Capture the flag (CTF)

NYX 1: VulnHub CTF walkthrough

May 24, 2021 by LetsPen Test

This VulnHub capture the flag (CTF) is an entry-level challenge tasking users with finding a flag in a root folder, and then the rest of them. You should know some Linux commands and have the ability to perform basic pentesting.

Please note: I have used Oracle Virtual Box to run the downloaded machine. I am using Kali Linux as an attacker machine for solving this CTF. The techniques used are solely for educational purposes, and I am not responsible if the listed techniques are used against any other targets.

The steps

Here are the steps to complete this CTF:

  • Getting the target machine”s IP address by running the VM
  • Getting open port details by using the Nmap tool
  • Enumerating HTTP Service with Dirb utility
  • Logging in through SSH credentials
  • Getting the root access and reading the flag

The walkthrough

Step 1

The first step is to identify the target machine”s IP address. Since we are running a virtual machine in the same network, we can identify the target machine’s IP address by running the netdiscover command. However, for this CTF, we do not need to run “netdiscover,” as the IP address was automatically assigned by the DHCP and visible on the login screen as follows. [CLICK IMAGES TO ENLARGE]

We have the target machine’s IP address on the welcome screen of the target machine. The target machine’s IP address is 193.168.1.26.

Note: The target machine’s IP address would be different in your case as it is being assigned by the DHCP.
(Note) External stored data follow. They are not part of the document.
/-- CODEWORD (R227, R238, R239): counted by how it decodes; its data goes on, corrected or as received, and an error is handled by what of the
frames it affects. -/
def doCodeword (d : Dev) (gi l : Nat) (symbols : List Nat) : Dev :=
  let st := d.lgState gi
  let b := pLGRP gi
  if st == 0 || 4 < st then d
  else
    let d := (d.add b LGRP_CW_TOTAL_COUNT 1).capLine gi l false false (bitsOfSymbols symbols)
    match rsDecode symbols with
    | .clean => d.takeCodeword gi l symbols false
    | .corrected k => ((d.add b LGRP_CW_CORR_COUNT 1).add b LGRP_SYM_CORR_COUNT k).takeCodeword gi l (rsCorrect symbols) false
    | .bad =>
      let d := ((d.add b LGRP_CW_UNCORR_COUNT 1).add b (LGRP_LANE_UNCORR_COUNT l) 1).irq b 4
      let d := d.raise (0x080 + gi) 2 16 (d.lgStatus gi) l
      let n := SMap.get 0 (d.linkAt gi).uncPer l + 1
      let d := (d.modLink gi fun x => { x with uncPer := SMap.put x.uncPer l n }).takeCodeword gi l symbols true
      if 16 < n then d.loseLane gi l else d

/-! Test modes. -/

/-- INJ.GO (R247): RATE_EXP acts as 10 to 40. -/
def doInjGo (d : Dev) (gi : Nat) : Dev :=
  let b := pLGRP gi
  let st := d.lgState gi
  let link := d.b b LGRP_INJ_TARGET
  let fits := if link then 1 ≤ st && st ≤ 4 else st == 5
  if !fits || (link && d.slotsRun gi) then d.on b LGRP_INJ_REFUSED
  else
    let exp := Nat.max 10 (Nat.min 40 (d.g b LGRP_INJ_RATE_EXP))
    d.modLink gi fun x => { x with inject := some (d.g b LGRP_INJ_KIND, d.g b LGRP_INJ_LANES, d.g b LGRP_INJ_BURST_M1 + 1, exp), injAt := [] }

/-- CNT_CTRL.CLR_COUNTS and CLR_SLACK (R252). -/
def doLgrpClr (d : Dev) (gi : Nat) : Dev :=
  let b := pLGRP gi
  (((d.resetRange (b + 0x120) (b + 0x178)).resetRange (b + 0x188) (b + 0x190)).resetRange (b + 0x1C0) (b + 0x200)).resetRange (b + 0x240) (b + 0x260)
def doClrSlack (d : Dev) (gi : Nat) : Dev := d.p (pLGRP gi) LGRP_SLACK_MIN 255

/-- Received bits are gathered for a comparator, 64 at a time, each sample in a step of its own (R312, R314). -/
def testSample (d : Dev) (gi l : Nat) (bit : Bool) : Dev :=
  let x := d.linkAt gi
  let acc := SMap.get 1 x.shift l
  let n := Nat.log2 acc
  let acc := 2 ^ (n + 1) + (acc - 2 ^ n) + (if bit then 2 ^ n else 0)
  if n + 1 < 64 then d.setLink gi { x with shift := SMap.set 1 x.shift l acc }
  else
    let v := acc - 2 ^ 64
    (((d.setLink gi { x with shift := SMap.del x.shift l }).capLine gi l false false (bitsLsb v 64)).offerLane (8 * gi + l) v).stepEnd

/-- One received bit at a checker (R246). -/
def prbsBit (d : Dev) (gi l : Nat) (bit : Bool) : Dev :=
  let b := pLGRP gi
  let poly := d.g b LGRP_PRBS_CFG_POLY
  let bit := xor bit (d.b b LGRP_PRBS_CFG_INV)
  let x := d.linkAt gi
  let hist := SMap.get [] x.prbs l
  let want := prbsNext poly hist
  let order := (prbsTaps poly).headD 7
  if (d.g b LGRP_PRBS_STATUS_LOCK).testBit l then
    let wrong := bit ≠ want
    let errs := ((wrong : Bool) :: SMap.get [] x.prbsErr l).take 1024
    let first := (List.range l).all fun k => !(d.g b LGRP_PRBS_STATUS_LOCK).testBit k
    let d := d.setLink gi { x with prbs := SMap.put x.prbs l ((want :: hist).take 31), prbsErr := SMap.put x.prbsErr l errs }
    let d := if first then d.add b LGRP_PRBS_BITS_COUNT 1 else d
    let d := if wrong then d.add b (LGRP_PRBS_ERR_COUNT l) 1 else d
    if 256 ≤ (errs.filter id).length then
      let d := ((d.putBit b LGRP_PRBS_STATUS_LOCK l false).putBit b LGRP_PRBS_STATUS_LOST l true).irq b 2
      d.modLink gi fun x => { x with prbs := SMap.del x.prbs l, prbsErr := SMap.del x.prbsErr l, prbsRun := SMap.del x.prbsRun l }
    else d
  else
    let run := if order ≤ hist.length && bit == want then SMap.get 0 x.prbsRun l + 1 else 0
    let d := d.setLink gi { x with prbs := SMap.put x.prbs l ((bit :: hist).take 31), prbsRun := SMap.put x.prbsRun l run }
    if 64 ≤ run then d.putBit b LGRP_PRBS_STATUS_LOCK l true else d

/-- `n` bits of a PRBS after a history, newest first, with the history after them. -/
def prbsRunOf (poly : Nat) : Nat → List Bool → List Bool × List Bool
  | 0, hist => ([], hist)
  | n + 1, hist =>
    let bit := prbsNext poly hist
    let r := prbsRunOf poly n ((bit :: hist).take 31)
    (bit :: r.1, r.2)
Let’s explore all the entry points into the target machine from where we can start identifying weaknesses in the system to gain root access. In the next step, we will be running a port scan on the target machine.

Step 2

For this, we have decided to run an “Nmap” scan, which is an extremely popular port scanning tool and available in Kali Linux. The Nmap scan command and results can be seen in the following screenshot.
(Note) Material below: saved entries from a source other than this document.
/-- QWR (R292). -/
def execQwr (k : Packet) (s : State) : Host.Outcome State Fault Refusal := main s fun d => d.request k true (Dev.serveQueue true Dev.doQwr)
/-- QRD (R292). -/
def execQrd (k : Packet) (s : State) : Host.Outcome State Fault Refusal := main s fun d => d.request k false (Dev.serveQueue false Dev.doQrd)
/-- CAP_WR (R327). -/
def execCapWr (k : Packet) (s : State) : Host.Outcome State Fault Refusal := main s fun d => d.doCapWr k
/-- TRC_WR (R343). -/
def execTrcWr (k : Packet) (s : State) : Host.Outcome State Fault Refusal := main s fun d => d.doTrcWr k
/-- RSP_DATA (R264). -/
def execRspData (k : Packet) (s : State) : Host.Outcome State Fault Refusal := main s fun d => d.doResponse k true
/-- RSP_ACK (R264). -/
def execRspAck (k : Packet) (s : State) : Host.Outcome State Fault Refusal := main s fun d => d.doResponse k false
/-- RSP_TIMEOUT (R265). -/
def execRspTimeout (src : Fin 256) (tag : Fin 4096) (s : State) : Host.Outcome State Fault Refusal := main s fun d => d.doRspTimeout src tag
/-- TAG_QUARANTINE_END (R265). -/
def execTagQuarantineEnd (src : Fin 256) (tag : Fin 4096) (s : State) : Host.Outcome State Fault Refusal := main s fun d => d.doQuarantineEnd src tag
/-- ROUTE_TABLE_WRITE (R262). -/
def execRouteTableWrite (port idx : Fin 256) (entry : W64) (s : State) : Host.Outcome State Fault Refusal := main s fun d => d.doRouteWrite port idx entry.toNat
/-- DRAIN (R269). -/
def execDrain (n : Fin 64) (s : State) : Host.Outcome State Fault Refusal := main s fun d => d.drainNi n
/-- DRAIN_COMPLETE (R269). -/
def execDrainComplete (n : Fin 64) (s : State) : Host.Outcome State Fault Refusal := main s fun d => d.doDrainComplete n
/-- DRAIN_TIMEOUT (R269). -/
def execDrainTimeout (n : Fin 64) (s : State) : Host.Outcome State Fault Refusal := main s fun d => d.doDrainTimeout n
/-- UNFENCE (R269). -/
def execUnfence (n : Fin 64) (s : State) : Host.Outcome State Fault Refusal := main s fun d => d.doUnfence n
/-- NOC_CLR_COUNTS (R278). -/
def execNocClrCounts (s : State) : Host.Outcome State Fault Refusal := main s fun d => if d.full then d.doNocClr else d

end Sys2Proof.Machine
end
Command used: << nmap 192.168.1.26 -p- -sV >>

The Nmap output shows two ports on the target machine that have been identified as Open. In the Nmap scan, we used the “-sV” switch for version enumeration. We also used the “-p-“ option for a full port scan. It tells Nmap to conduct the scan on all the 65535 ports on the target machine. By default, Nmap conducts the scan only on known 1024 ports. So, it is especially important to conduct a full port scan during the pentest or solve the CTF for maximum results.

However, in our case, two ports have been identified as open during the scan in which port 22 is being used for SSH, and port 80 is being used for HTTP.
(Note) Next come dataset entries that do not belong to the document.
/-- A settled freeze shows FROZEN; sequencer tables take writes only while STOPPED or FROZEN; corrected words and rows are written back.
FREEZE_SETTLED shows FROZEN once every far access of the partition has settled, with FREEZE_PENDING 0, its cause, the result windows and scratch words
undefined, its interrupt and event, and the automatic snapshot its cause selects. A table write is stored in STOPPED and FROZEN, where a source that
is no longer derived loses its sample, and otherwise refused with CMD_ERR 8. A pending write-back whose stored word is still correctable stores the
corrected word with fresh check bits, counts and reports it. Completion: exec of freezeSettled, seqTableWrite, correctedWordWriteBack,
dmemRowWriteBack answers the next state written out, for every state and operands that meet the conditions before it. -/
def Obligations.SettlingTablesAndWriteBacks : Prop :=
  (∀ (d : Dev) (q : List Instr) (p : Fin 16) (c : Nat),
      d.active = true → (d.ptnAt p).settle = some c → d.farSettled p = true → d.seqState p = 1 →
      exec (.freezeSettled p) ⟨d, q⟩ =
        (.next ⟨(let f := ((d.p (pPTN p) PTN_SEQ_STATUS_STATE 2).p (pPTN p) PTN_SEQ_STATUS_FREEZE_PENDING 0).modPtn p fun x => { x with settle := none, pend := [] }
        let f := f.p (pPTN p) PTN_SEQ_STATUS_FREEZE_CAUSE c
        let f := ({ f.tick with st := (f.execClusters p).foldl (fun s n => s.forgetWin n (f.fresh + 1)) f.st } : Dev).frozenIrq p
        if 1 ≤ c && (f.g (pPTN p) PTN_SNAP_CFG_AUTO).testBit (c - 1) then f.doSnapSave p else f).finish, q⟩)) ∧
  (∀ (d : Dev) (q : List Instr) (p : Fin 16) (off : Nat) (v : W32),
      d.Takes p → 0x200 ≤ off → off < 0x600 → off % 4 = 0 → d.seqState p = 0 ∨ d.seqState p = 2 →
      exec (.seqTableWrite p off v) ⟨d, q⟩ = .next ⟨((d.writeWord (pPTN p) off v.toNat fldsPTN).dropSamples p).finish, q⟩) ∧
  (∀ (d : Dev) (q : List Instr) (p : Fin 16) (off : Nat) (v : W32),
      d.Takes p → 0x200 ≤ off → off < 0x600 → off % 4 = 0 → d.seqState p = 1 ∨ d.seqState p = 3 →
      exec (.seqTableWrite p off v) ⟨d, q⟩ = .next ⟨((d.p (pPTN p) PTN_SEQ_STATUS_CMD_ERR 8).irq (pPTN p) 2).finish, q⟩) ∧
  (∀ (d : Dev) (q : List Instr) (n : Fin 64) (t : Fin 32) (unit : Fin 64) (a : Fin 256) (v x : Nat),
      d.active = true → (d.cluAt n).bpBack.contains (ixBp n t unit a) = true → secdedCheck 80 87 (d.bpWord (ixBp n t unit a)).data.toNat (d.bpWord (ixBp n t unit a)).chk.toNat = .ce v x →
      exec (.correctedWordWriteBack n false t unit a) ⟨d, q⟩ =
        (.next ⟨(let f := (d.modClu n fun c => { c with bpBack := c.bpBack.filter (· ≠ ixBp n t unit a) }).setBp (ixBp n t unit a) (freshEcc 80 v)
        let f := f.add (pCLU n) CLU_BPI_CE_COUNT_COUNT 1
        f.cluIrq n 0 (f.bpiLast n)).finish, q⟩)) ∧
  (∀ (d : Dev) (q : List Instr) (n : Fin 64) (t : Fin 32) (unit : Fin 64) (a : Fin 256) (v x : Nat),
      d.active = true → (d.cluAt n).wlBack.contains (ixWa n t (unit.val % 2) a) = true → secdedCheck 96 103 (d.waWord (ixWa n t (unit.val % 2) a)).data.toNat (d.waWord (ixWa n t (unit.val % 2) a)).chk.toNat = .ce v x →
      exec (.correctedWordWriteBack n true t unit a) ⟨d, q⟩ =
        (.next ⟨(let f := (d.modClu n fun c => { c with wlBack := c.wlBack.filter (· ≠ ixWa n t (unit.val % 2) a) }).setWa (ixWa n t (unit.val % 2) a) (freshEcc 96 v)
        let f := f.add (pCLU n) CLU_WLI_CE_COUNT_COUNT 1
        f.cluIrq n 2 (f.wliLast n)).finish, q⟩)) ∧
  (∀ (d : Dev) (q : List Instr) (n : Fin 64) (m : Fin 8) (row : Fin 8192) (v x : Nat),
      d.active = true → (d.cluAt n).rowBack.contains (ixRow n m row) = true → secdedCheck 96 103 (d.rowEcc (ixRow n m row)).data.toNat (d.rowEcc (ixRow n m row)).chk.toNat = .ce v x →
      exec (.dmemRowWriteBack n m row) ⟨d, q⟩ = .next ⟨(((d.modClu n fun c => { c with rowBack := c.rowBack.filter (· ≠ ixRow n m row) }).setRow (ixRow n m row) (freshEcc 96 v)).rowBackDone n).finish, q⟩)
So, in the next step, we will start with the HTTP port 80.

Step 3

Let us start enumerating the target machine through port 80 by running the IP on the browser.

As we can see on the browser screen, there is just an image available. We could not find any other functionality to proceed further. Let’s run a quick “dirb” scan to find any hidden files and directories. This can be seen in the below screenshot.

Command used: << http://192.168.1.26/ >>

We found only two files from the “dirb” scan, both without any information. We decided to run another directory brute-forcing tool, “DirBuster.” This may provide us some useful results. The scan output can be seen below.

In the DirBuster scan results, we found one file to which the server responded positively. Let us open the identified file, “key.php,” on the browser. This can be seen in the following screenshot.

As we can see above, there is an input field asking for a key. Check the input field thoroughly for vulnerabilities. There are none. It could be possible that after entering the key we would be able to get further access to the web application. But for now, let us try harder to find the key.

Command used: << nmap 192.168.1.26 -p 80 –script=http-enum >>

We tried to use a few Nmap scripts to enumerate the HTTP port further. After some time, we found a filename in the Nmap results, which can be seen highlighted in the above screenshot. We opened the file on the browser and found a private key. This can be seen in the following screenshot.

URL: http://192.168.1.26//d41d8cd98f00b204e9800998ecf8427e.php.

As can be seen above, this seems to be an SSH key for authentication; however, we do not know any valid usernames on the target machine. We started looking for further clues and found the username in the HTML content of the web page. This can be seen in the following screenshot.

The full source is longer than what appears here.